**Required work:**
One part of the entries below is wanted: the lines from the one containing "v l s).settings = s.settings := by" through the one containing "(judgeHoldAll s).settings = s.settings := by". Write those out exactly and nothing else.

─── Exercise material ───

@[simp] theorem isolate_settings (v : Vault) (s : State) : (isolate v s).settings = s.settings := by
  unfold isolate
  split <;> simp

@[simp] theorem returnToQuiet_settings (v : Vault) (s : State) : (returnToQuiet v s).settings = s.settings := by
  simp [returnToQuiet]

@[simp] theorem deisolate_settings (v : Vault) (s : State) : (deisolate v s).settings = s.settings := by
  unfold deisolate
  split <;> simp

@[simp] theorem resetDischarged_settings (v : Vault) (s : State) : (resetDischarged v s).settings = s.settings := by
  unfold resetDischarged
  dsimp only
  (repeat' split) <;> first | rfl | simp

@[simp] theorem disableSequencer_settings (v : Vault) (s : State) : (disableSequencer v s).settings = s.settings := by
  unfold disableSequencer
  dsimp only
  (repeat' split) <;> first | rfl | simp

@[simp] theorem enableSequencer_settings (v : Vault) (s : State) : (enableSequencer v s).settings = s.settings := by
  rfl

@[simp] theorem reporting_settings (v : Vault) (f : State → State) (s : State) (h : ∀ s, (f s).settings = s.settings) :
    (reporting v f s).settings = s.settings := by
  unfold reporting
  simp [apply_ite State.settings, h]

@[simp] theorem settleRegister_settings (v : Vault) (fresh : List Nat) (s : State) :
    (settleRegister v fresh s).settings = s.settings := by
  simp [settleRegister]

@[simp] theorem removeOccupant_settings (v : Vault) (s : State) (number : Nat) :
    (removeOccupant v s number).settings = s.settings := by
  unfold removeOccupant
  split <;> simp

@[simp] theorem applyGrant_settings (v : Vault) (g : VaultGrant) (time : Instant) (s : State) :
    (applyGrant v g time s).settings = s.settings := by
  simp [applyGrant, foldl_settings]

@[simp] theorem consumeGrant_settings (v : Vault) (g : VaultGrant) (egress : Bool) (time : Instant) (s : State) :
    (consumeGrant v g egress time s).settings = s.settings := by
  simp [consumeGrant, apply_ite State.settings]

@[simp] theorem consumeEgress_settings (v : Vault) (s : State) : (consumeEgress v s).settings = s.settings := by
  unfold consumeEgress
  split <;> simp

@[simp] theorem openConsuming_settings (v : Vault) (time : Instant) (s : State) :
    (openConsuming v time s).settings = s.settings := by
  unfold openConsuming
  apply reporting_settings
  intro s
  dsimp only
  (repeat' split) <;> simp

@[simp] theorem openForced_settings (v : Vault) (first : Bool) (s : State) : (openForced v first s).settings = s.settings := by
  unfold openForced
  apply reporting_settings
  intro s
  dsimp only
  split <;> simp

@[simp] theorem openEmergency_settings (v : Vault) (time : Instant) (s : State) :
    (openEmergency v time s).settings = s.settings := by
  unfold openEmergency
  apply reporting_settings
  intro s
  dsimp only
  split <;> simp

@[simp] theorem vaultOpened_settings (v : Vault) (first : Bool) (time : Instant) (s : State) :
    (vaultOpened v first time s).settings = s.settings := by
  unfold vaultOpened
  (repeat' split) <;> first | rfl | simp

@[simp] theorem handExitGrant_settings (v : Vault) (exiting : List Nat) (s : State) :
    (handExitGrant v exiting s).settings = s.settings := by
  unfold handExitGrant
  dsimp only
  split
  · rw [causeDoors_settings, reporting_settings]
    simp
  · simp

@[simp] theorem egressLapsed_settings (v : Vault) (s : State) : (egressLapsed v s).settings = s.settings := by
  simp [egressLapsed]

@[simp] theorem releaseEnds_settings (v : Vault) (s : State) : (releaseEnds v s).settings = s.settings := by
  simp [releaseEnds, apply_ite State.settings]

@[simp] theorem latchVault_settings (v : Vault) (s : State) : (latchVault v s).settings = s.settings := by
  simp [latchVault, apply_ite State.settings]

@[simp] theorem evacuationCompleted_settings (s : State) : (evacuationCompleted s).settings = s.settings := by
  simp [evacuationCompleted, apply_ite State.settings, foldl_settings, eachVault_settings]

@[simp] theorem latchEnds_settings (s : State) : (latchEnds s).settings = s.settings := by
  simp [latchEnds, eachVault_settings]

@[simp] theorem lockdownVault_settings (v : Vault) (s : State) : (lockdownVault v s).settings = s.settings := by
  simp [lockdownVault]

@[simp] theorem repeatLockouts_settings (s : State) : (repeatLockouts s).settings = s.settings := by
  simp [repeatLockouts, foldl_settings]

@[simp] theorem checkEntry_settings (v : Vault) (number : Nat) (digits : List Nat) (except : Option Vault) (s : State) :
    (checkEntry v number digits except s).1.settings = s.settings := by
  unfold checkEntry
  dsimp only
  (repeat' split) <;> first | rfl | simp

theorem checkEntry_settings_of_eq {v : Vault} {number : Nat} {digits : List Nat} {except : Option Vault} {s t : State}
    {r : Except Verdict (Nat × CredRecord × Bool)} (h : checkEntry v number digits except s = (t, r)) :
    t.settings = s.settings := by
  have := checkEntry_settings v number digits except s
  rwa [h] at this

@[simp] theorem presentOuter_settings (v : Vault) (number : Nat) (digits : List Nat) (s : State) :
    (presentOuter v number digits s).1.settings = s.settings := by
  unfold presentOuter
  split
  · next h => exact checkEntry_settings_of_eq h
  · next h => (repeat' split) <;> simp [checkEntry_settings_of_eq h]

@[simp] theorem admit_settings (v : Vault) (set : List EnteringEntry) (pair : Bool) (s : State) :
    (admitSet v set pair s).1.settings = s.settings := by
  unfold admitSet
  (repeat' split) <;> first | rfl | (simp [apply_ite State.settings, foldl_settings, eachVault_settings]; done) | (simp [apply_ite State.settings]; rfl)

@[simp] theorem admitAlone_settings (v : Vault) (number : Nat) (duress : Bool) (s : State) :
    (admitAlone v number duress s).1.settings = s.settings := by
  simp [admitAlone]

@[simp] theorem formPair_settings (v : Vault) (number : Nat) (duress : Bool) (s : State) :
    (formPair v number duress s).settings = s.settings := by
  rfl

@[simp] theorem decideAlone_settings (v : Vault) (number : Nat) (duress : Bool) (s : State) :
    (decideAlone v number duress s).1.settings = s.settings := by
  unfold decideAlone
  (repeat' split) <;> first | rfl | simp

@[simp] theorem meetPair_settings (v : Vault) (p : PendingPair) (number : Nat) (duress : Bool) (s : State) :
    (meetPair v p number duress s).1.settings = s.settings := by
  unfold meetPair
  (repeat' split) <;> first | rfl | simp

@[simp] theorem firstAgain_settings (v : Vault) (p : PendingPair) (duress : Bool) (s : State) :
    (firstAgain v p duress s).1.settings = s.settings := by
  unfold firstAgain
  split <;> simp

@[simp] theorem presentInner_settings (v : Vault) (number : Nat) (digits : List Nat) (s : State) :
    (presentInner v number digits s).1.settings = s.settings := by
  unfold presentInner
  split
  · next h => exact checkEntry_settings_of_eq h
  · next h =>
    dsimp only
    (repeat' split) <;> simp [checkEntry_settings_of_eq h]

@[simp] theorem presentCheckIn_settings (v : Vault) (number : Nat) (s : State) :
    (presentCheckIn v number s).1.settings = s.settings := by
  unfold presentCheckIn
  split <;> simp

@[simp] theorem appendExit_settings (v : Vault) (g : VaultGrant) (number : Nat) (s : State) :
    (appendExit v g number s).settings = s.settings := by
  simp [appendExit, apply_ite State.settings]

@[simp] theorem presentExit_settings (v : Vault) (number : Nat) (s : State) :
    (presentExit v number s).1.settings = s.settings := by
  unfold presentExit
  split <;> simp

@[simp] theorem decidePresentation_settings (a : ReaderAddress) (number : Nat) (purpose : Purpose) (digits : List Nat) (s : State) :
    (decidePresentation a number purpose digits s).1.settings = s.settings := by
  unfold decidePresentation
  (repeat' split) <;> first | rfl | simp

@[simp] theorem present_settings (a : ReaderAddress) (number : Nat) (purpose : Purpose) (digits : List Nat) (s : State) :
    (present a number purpose digits s).settings = s.settings := by
  unfold present
  dsimp only
  split <;> simp

@[simp] theorem sampleLines_settings (r : Readings) (s : State) : (sampleLines r s).settings = s.settings := by
  unfold sampleLines
  refine Eq.trans rfl (eachVault_settings _ (fun v s => ?_) s)
  split <;> rfl

@[simp] theorem lineFault_settings (id : LineIdentity) (new : Reading) (s : State) :
    (lineFault id new s).settings = s.settings := by
  unfold lineFault
  split <;> simp

@[simp] theorem deliverLine_settings (v : Vault) (l : Line) (old : Option Reading) (new : Reading) (time : Instant) (s : State) :
    (deliverLine v l old new time s).settings = s.settings := by
  unfold deliverLine
  dsimp only
  (repeat' split) <;> first | rfl | simp

@[simp] theorem takeLine_settings (v : Vault) (l : Line) (s : State) : (takeLine v l s).settings = s.settings := by
  unfold takeLine
  dsimp only
  (repeat' split) <;> first | rfl | simp

@[simp] theorem takeRelease_settings (v : Vault) (s : State) : (takeRelease v s).settings = s.settings := by
  unfold takeRelease
  dsimp only
  (repeat' split) <;> first | rfl | simp

@[simp] theorem recheckAllHolds_settings (s : State) : (recheckAllHolds s).settings = s.settings := by
  simp [recheckAllHolds, eachVault_settings]

@[simp] theorem judgeHoldAll_settings (s : State) : (judgeHoldAll s).settings = s.settings := by
  unfold judgeHoldAll
  dsimp only
  split <;> simp

@[simp] theorem judgeCombination_settings (s : State) : (judgeCombination s).settings = s.settings := by
  unfold judgeCombination
  dsimp only
  split <;> simp

@[simp] theorem takeSiteLine_settings (i : SiteLine) (s : State) : (takeSiteLine i s).settings = s.settings := by
  unfold takeSiteLine
  dsimp only
  (repeat' split) <;> first | rfl | simp

@[simp] theorem tickCombination_settings (s : State) : (tickCombination s).settings = s.settings := by
  unfold tickCombination
  (repeat' split) <;> first | rfl | simp

@[simp] theorem completeCombination_settings (s : State) : (completeCombination s).settings = s.settings := by
  simp [completeCombination]

@[simp] theorem roleFault_settings (i : SiteLine) (old new : Role) (s : State) :
    (roleFault i old new s).settings = s.settings := by
  unfold roleFault
  (repeat' split) <;> first | rfl | simp

@[simp] theorem disableLines_settings (v : Vault) (s : State) : (disableLines v s).settings = s.settings := by
  unfold disableLines
  rw [State.withLines_settings, endCondition_settings]
  exact foldl_settings _ (fun s l => endCondition_settings _ s) _ s

@[simp] theorem beginTransaction_settings (s : State) : (beginTransaction s).settings = s.settings := by
  unfold beginTransaction
  split <;> simp

@[simp] theorem endTransaction_settings (s : State) : (endTransaction s).settings = s.settings := by
  rfl

@[simp] theorem transactionMissed_settings (s : State) : (transactionMissed s).settings = s.settings := by
  unfold transactionMissed
  split <;> simp

@[simp] theorem presentReply_settings (a : ReaderAddress) (number : Nat) (purpose : Purpose) (digits : List Nat) (s : State) :
    (presentReply a number purpose digits s).settings = s.settings := by
  unfold presentReply
  dsimp only
  split <;> simp

@[simp] theorem takeReply_settings (a : ReaderAddress) (bytes : List Byte) (s : State) :
    (takeReply a bytes s).settings = s.settings := by
  unfold takeReply
  split <;> simp

@[simp] theorem transactionReplied_settings (bytes : List Byte) (s : State) :
    (transactionReplied bytes s).settings = s.settings := by
  unfold transactionReplied
  split <;> simp

@[simp] theorem disableOnLine_settings (v : Vault) (s : State) : (disableOnLine v s).settings = s.settings := by
  rfl

@[simp] theorem enableOnLine_settings (s : State) : (enableOnLine s).settings = s.settings := by
  unfold enableOnLine
  split <;> simp

@[simp] theorem chirp_settings (v : Vault) (s : State) : (chirp v s).settings = s.settings := by
  simp [chirp]

@[simp] theorem escalate_settings (id : Nat) (s : State) : (escalate id s).settings = s.settings := by
  rfl

@[simp] theorem tickTimers_settings (s : State) : (tickTimers s).settings = s.settings := by
  rfl

@[simp] theorem ok_settings (b : Body) (s : State) : (ok b s).1.settings = s.settings := by
  rfl

@[simp] theorem refuse_settings (st : Status) (s : State) : (refuse st s).1.settings = s.settings := by
  rfl

@[simp] theorem refuseFor_settings (v : Verdict) (s : State) : (refuseFor v s).1.settings = s.settings := by
  rfl

@[simp] theorem answerRequest_settings (code : Nat) (f : Service) (s : State) (h : ∀ s, (f s).1.settings = s.settings) :
    (answerRequest code f s).1.settings = s.settings := by
  unfold answerRequest
  first
    | (simp [h]; done)
    | ((repeat' split) <;> simp [h])

@[simp] theorem holdResponse_settings (code : Nat) (tag : Byte) (a : Answer) (s : State) :
    (holdResponse code tag a s).settings = s.settings := by
  rfl

@[simp] theorem changed_settings (slot : Nat) (s : State) : (changed slot s).1.settings = s.settings := by
  simp [changed]

@[simp] theorem placeRecord_settings (slot : Nat) (r : CredRecord) (s : State) :
    (placeRecord slot r s).settings = s.settings := by
  simp [placeRecord]
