@[simp] theorem detectorTaken_store (v : Vault) (active : Bool) (s : State) :
    (detectorTaken v active s).store = s.store := by
  unfold detectorTaken
  (repeat' split) <;> first | rfl | simp

@[simp] theorem occupancyReported_store (v : Vault) (s : State) : (occupancyReported v s).store = s.store := by
  unfold occupancyReported
  dsimp only
  (repeat' split) <;> first | rfl | simp

@[simp] theorem manualRelease_store (v : Vault) (s : State) : (manualRelease v s).store = s.store := by
  unfold manualRelease
  dsimp only
  (repeat' split) <;> first | rfl | simp

@[simp] theorem abortTaken_store (v : Vault) (state : Reading) (s : State) :
    (abortTaken v state s).store = s.store := by
  unfold abortTaken
  dsimp only
  (repeat' split) <;> first | rfl | simp

@[simp] theorem abortLapsed_store (v : Vault) (s : State) : (abortLapsed v s).store = s.store := by
  simp [abortLapsed]

@[simp] theorem enterDischarged_store (v : Vault) (d : DischargeDetail) (s : State) :
    (enterDischarged v d s).store = s.store := by
  simp [enterDischarged]

@[simp] theorem pulseEnded_store (v : Vault) (s : State) : (pulseEnded v s).store = s.store := by
  unfold pulseEnded
  dsimp only
  split <;> simp

@[simp] theorem dischargeActive_store (v : Vault) (s : State) : (dischargeActive v s).store = s.store := by
  unfold dischargeActive
  split <;> simp

@[simp] theorem isolate_store (v : Vault) (s : State) : (isolate v s).store = s.store := by
  unfold isolate
  split <;> simp

@[simp] theorem returnToQuiet_store (v : Vault) (s : State) : (returnToQuiet v s).store = s.store := by
  simp [returnToQuiet]

@[simp] theorem deisolate_store (v : Vault) (s : State) : (deisolate v s).store = s.store := by
  unfold deisolate
  split <;> simp

@[simp] theorem resetDischarged_store (v : Vault) (s : State) : (resetDischarged v s).store = s.store := by
  unfold resetDischarged
  dsimp only
  (repeat' split) <;> first | rfl | simp

@[simp] theorem disableSequencer_store (v : Vault) (s : State) : (disableSequencer v s).store = s.store := by
  unfold disableSequencer
  dsimp only
  (repeat' split) <;> first | rfl | simp

@[simp] theorem enableSequencer_store (v : Vault) (s : State) : (enableSequencer v s).store = s.store := by
  rfl

@[simp] theorem reporting_store (v : Vault) (f : State → State) (s : State) (h : ∀ s, (f s).store = s.store) :
    (reporting v f s).store = s.store := by
  unfold reporting
  simp [apply_ite State.store, h]

@[simp] theorem settleRegister_store (v : Vault) (fresh : List Nat) (s : State) :
    (settleRegister v fresh s).store = s.store := by
  simp [settleRegister]

@[simp] theorem removeOccupant_store (v : Vault) (s : State) (number : Nat) :
    (removeOccupant v s number).store = s.store := by
  unfold removeOccupant
  split <;> simp

@[simp] theorem applyGrant_store (v : Vault) (g : VaultGrant) (time : Instant) (s : State) :
    (applyGrant v g time s).store = s.store := by
  simp [applyGrant, foldl_store]

@[simp] theorem consumeGrant_store (v : Vault) (g : VaultGrant) (egress : Bool) (time : Instant) (s : State) :
    (consumeGrant v g egress time s).store = s.store := by
  simp [consumeGrant, apply_ite State.store]

@[simp] theorem consumeEgress_store (v : Vault) (s : State) : (consumeEgress v s).store = s.store := by
  unfold consumeEgress
  split <;> simp

@[simp] theorem openConsuming_store (v : Vault) (time : Instant) (s : State) :
    (openConsuming v time s).store = s.store := by
  unfold openConsuming
  apply reporting_store
  intro s
  dsimp only
  (repeat' split) <;> simp

@[simp] theorem openForced_store (v : Vault) (first : Bool) (s : State) : (openForced v first s).store = s.store := by
  unfold openForced
  apply reporting_store
  intro s
  dsimp only
  split <;> simp

@[simp] theorem openEmergency_store (v : Vault) (time : Instant) (s : State) :
    (openEmergency v time s).store = s.store := by
  unfold openEmergency
  apply reporting_store
  intro s
  dsimp only
  split <;> simp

───

**Output for this task:**
@[simp] theorem takeLine_settings (v : Vault) (l : Line) (s : State) : (takeLine v l s).settings = s.settings := by
  unfold takeLine
  dsimp only
  (repeat' split) <;> first | rfl | simp

@[simp] theorem takeRelease_settings (v : Vault) (s : State) : (takeRelease v s).settings = s.settings := by
  unfold takeRelease
  dsimp only
  (repeat' split) <;> first | rfl | simp

@[simp] theorem recheckAllHolds_settings (s : State) : (recheckAllHolds s).settings = s.settings := by
  simp [recheckAllHolds, eachVault_settings]

@[simp] theorem judgeHoldAll_settings (s : State) : (judgeHoldAll s).settings = s.settings := by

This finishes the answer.